(Source data)
○ ○ ○

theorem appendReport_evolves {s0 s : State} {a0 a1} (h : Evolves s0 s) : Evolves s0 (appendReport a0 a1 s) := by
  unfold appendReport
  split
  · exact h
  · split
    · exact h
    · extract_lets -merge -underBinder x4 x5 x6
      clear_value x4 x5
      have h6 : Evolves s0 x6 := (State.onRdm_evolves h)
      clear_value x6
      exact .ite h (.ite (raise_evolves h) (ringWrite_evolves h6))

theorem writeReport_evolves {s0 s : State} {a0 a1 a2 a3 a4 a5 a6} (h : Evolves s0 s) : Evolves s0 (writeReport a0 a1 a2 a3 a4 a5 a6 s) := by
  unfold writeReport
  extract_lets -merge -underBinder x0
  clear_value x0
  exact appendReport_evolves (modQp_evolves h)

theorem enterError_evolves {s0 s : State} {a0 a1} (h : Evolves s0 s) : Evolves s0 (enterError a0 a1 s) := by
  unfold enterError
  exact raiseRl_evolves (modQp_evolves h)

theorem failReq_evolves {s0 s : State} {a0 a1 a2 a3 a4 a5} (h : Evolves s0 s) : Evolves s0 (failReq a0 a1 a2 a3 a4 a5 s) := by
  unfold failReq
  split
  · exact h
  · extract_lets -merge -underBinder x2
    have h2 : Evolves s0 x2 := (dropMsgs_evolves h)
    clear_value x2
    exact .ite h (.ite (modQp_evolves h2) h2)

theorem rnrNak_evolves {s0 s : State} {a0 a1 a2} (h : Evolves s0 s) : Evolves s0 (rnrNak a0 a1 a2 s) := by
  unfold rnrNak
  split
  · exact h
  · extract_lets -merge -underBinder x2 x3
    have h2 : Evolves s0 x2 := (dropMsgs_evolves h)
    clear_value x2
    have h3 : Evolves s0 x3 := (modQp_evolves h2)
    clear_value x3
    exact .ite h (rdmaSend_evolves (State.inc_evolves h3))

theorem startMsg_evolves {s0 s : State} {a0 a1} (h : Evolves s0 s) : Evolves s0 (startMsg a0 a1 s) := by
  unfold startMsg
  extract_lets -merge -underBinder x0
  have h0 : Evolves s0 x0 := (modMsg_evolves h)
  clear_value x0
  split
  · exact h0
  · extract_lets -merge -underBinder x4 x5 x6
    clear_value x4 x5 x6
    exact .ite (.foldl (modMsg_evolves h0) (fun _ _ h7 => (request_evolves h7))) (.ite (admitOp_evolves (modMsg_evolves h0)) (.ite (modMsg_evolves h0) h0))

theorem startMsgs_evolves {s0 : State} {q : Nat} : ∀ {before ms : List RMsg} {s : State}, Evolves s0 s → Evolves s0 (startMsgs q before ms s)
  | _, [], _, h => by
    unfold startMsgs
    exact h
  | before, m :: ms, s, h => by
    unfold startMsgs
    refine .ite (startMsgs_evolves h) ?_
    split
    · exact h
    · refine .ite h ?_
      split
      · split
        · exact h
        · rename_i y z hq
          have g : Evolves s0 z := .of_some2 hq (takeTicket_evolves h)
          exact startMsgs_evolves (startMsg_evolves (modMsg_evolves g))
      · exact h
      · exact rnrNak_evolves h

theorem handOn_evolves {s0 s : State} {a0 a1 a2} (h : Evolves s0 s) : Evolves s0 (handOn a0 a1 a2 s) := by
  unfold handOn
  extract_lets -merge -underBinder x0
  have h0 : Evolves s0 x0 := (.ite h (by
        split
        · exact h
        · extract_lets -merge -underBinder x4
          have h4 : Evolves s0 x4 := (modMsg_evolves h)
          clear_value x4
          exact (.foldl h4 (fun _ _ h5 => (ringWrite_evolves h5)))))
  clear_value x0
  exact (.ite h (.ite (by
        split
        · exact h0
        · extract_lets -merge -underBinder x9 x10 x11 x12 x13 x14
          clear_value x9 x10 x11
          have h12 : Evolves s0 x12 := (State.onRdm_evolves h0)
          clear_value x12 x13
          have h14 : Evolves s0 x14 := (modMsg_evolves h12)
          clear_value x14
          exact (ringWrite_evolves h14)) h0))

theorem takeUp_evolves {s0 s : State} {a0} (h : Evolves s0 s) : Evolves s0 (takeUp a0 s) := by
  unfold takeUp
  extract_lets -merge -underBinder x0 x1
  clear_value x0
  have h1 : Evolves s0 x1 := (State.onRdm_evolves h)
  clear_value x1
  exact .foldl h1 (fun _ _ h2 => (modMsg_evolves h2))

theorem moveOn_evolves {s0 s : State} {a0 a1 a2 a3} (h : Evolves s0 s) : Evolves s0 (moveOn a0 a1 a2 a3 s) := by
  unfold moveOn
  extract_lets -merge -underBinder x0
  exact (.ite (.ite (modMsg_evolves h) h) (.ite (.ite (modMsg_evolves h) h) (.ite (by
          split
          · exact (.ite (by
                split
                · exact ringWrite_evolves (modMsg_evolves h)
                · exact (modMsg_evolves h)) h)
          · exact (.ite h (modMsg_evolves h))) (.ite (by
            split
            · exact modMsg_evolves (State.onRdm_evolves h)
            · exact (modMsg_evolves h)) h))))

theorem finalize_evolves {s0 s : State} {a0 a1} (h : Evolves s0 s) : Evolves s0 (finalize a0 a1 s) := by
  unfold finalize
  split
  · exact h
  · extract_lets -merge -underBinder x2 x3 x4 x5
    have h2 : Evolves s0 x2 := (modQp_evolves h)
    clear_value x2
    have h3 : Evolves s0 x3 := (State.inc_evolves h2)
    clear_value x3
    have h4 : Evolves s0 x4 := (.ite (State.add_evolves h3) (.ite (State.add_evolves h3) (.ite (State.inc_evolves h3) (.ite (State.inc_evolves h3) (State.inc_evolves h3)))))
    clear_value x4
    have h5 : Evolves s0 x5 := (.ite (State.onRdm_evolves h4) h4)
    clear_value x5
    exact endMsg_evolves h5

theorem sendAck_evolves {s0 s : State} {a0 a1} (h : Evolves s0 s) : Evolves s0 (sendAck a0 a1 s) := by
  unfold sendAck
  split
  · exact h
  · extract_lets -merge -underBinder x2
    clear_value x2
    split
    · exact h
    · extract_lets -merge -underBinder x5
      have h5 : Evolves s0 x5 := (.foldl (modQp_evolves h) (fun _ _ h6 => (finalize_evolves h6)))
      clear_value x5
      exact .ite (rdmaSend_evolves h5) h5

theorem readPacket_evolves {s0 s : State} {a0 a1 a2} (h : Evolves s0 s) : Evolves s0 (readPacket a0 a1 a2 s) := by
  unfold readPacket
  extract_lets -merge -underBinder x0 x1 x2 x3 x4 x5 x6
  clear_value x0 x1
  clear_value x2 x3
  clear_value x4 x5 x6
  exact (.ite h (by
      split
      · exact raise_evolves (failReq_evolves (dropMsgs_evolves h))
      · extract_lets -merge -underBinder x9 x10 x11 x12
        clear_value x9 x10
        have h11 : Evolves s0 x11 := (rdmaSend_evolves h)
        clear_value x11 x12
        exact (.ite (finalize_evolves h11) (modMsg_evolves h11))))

○ ○ ○

- [What is required] What you should output is every line of the records above, from the first through the line containing "exact .ite h (.ite (raise_evolves", unchanged.

- [Response]
theorem appendReport_evolves {s0 s : State} {a0 a1} (h : Evolves s0 s) : Evolves s0 (appendReport a0 a1 s) := by
  unfold appendReport
  split
  · exact h
  · split
    · exact h
    · extract_lets -merge -underBinder x4 x5 x6
      clear_value x4 x5
      have h6 : Evolves s0 x6 := (State.onRdm_evolves h)
      clear_value x6
      exact .ite h (.ite (raise_evolves h) (ringWrite_evolves h6))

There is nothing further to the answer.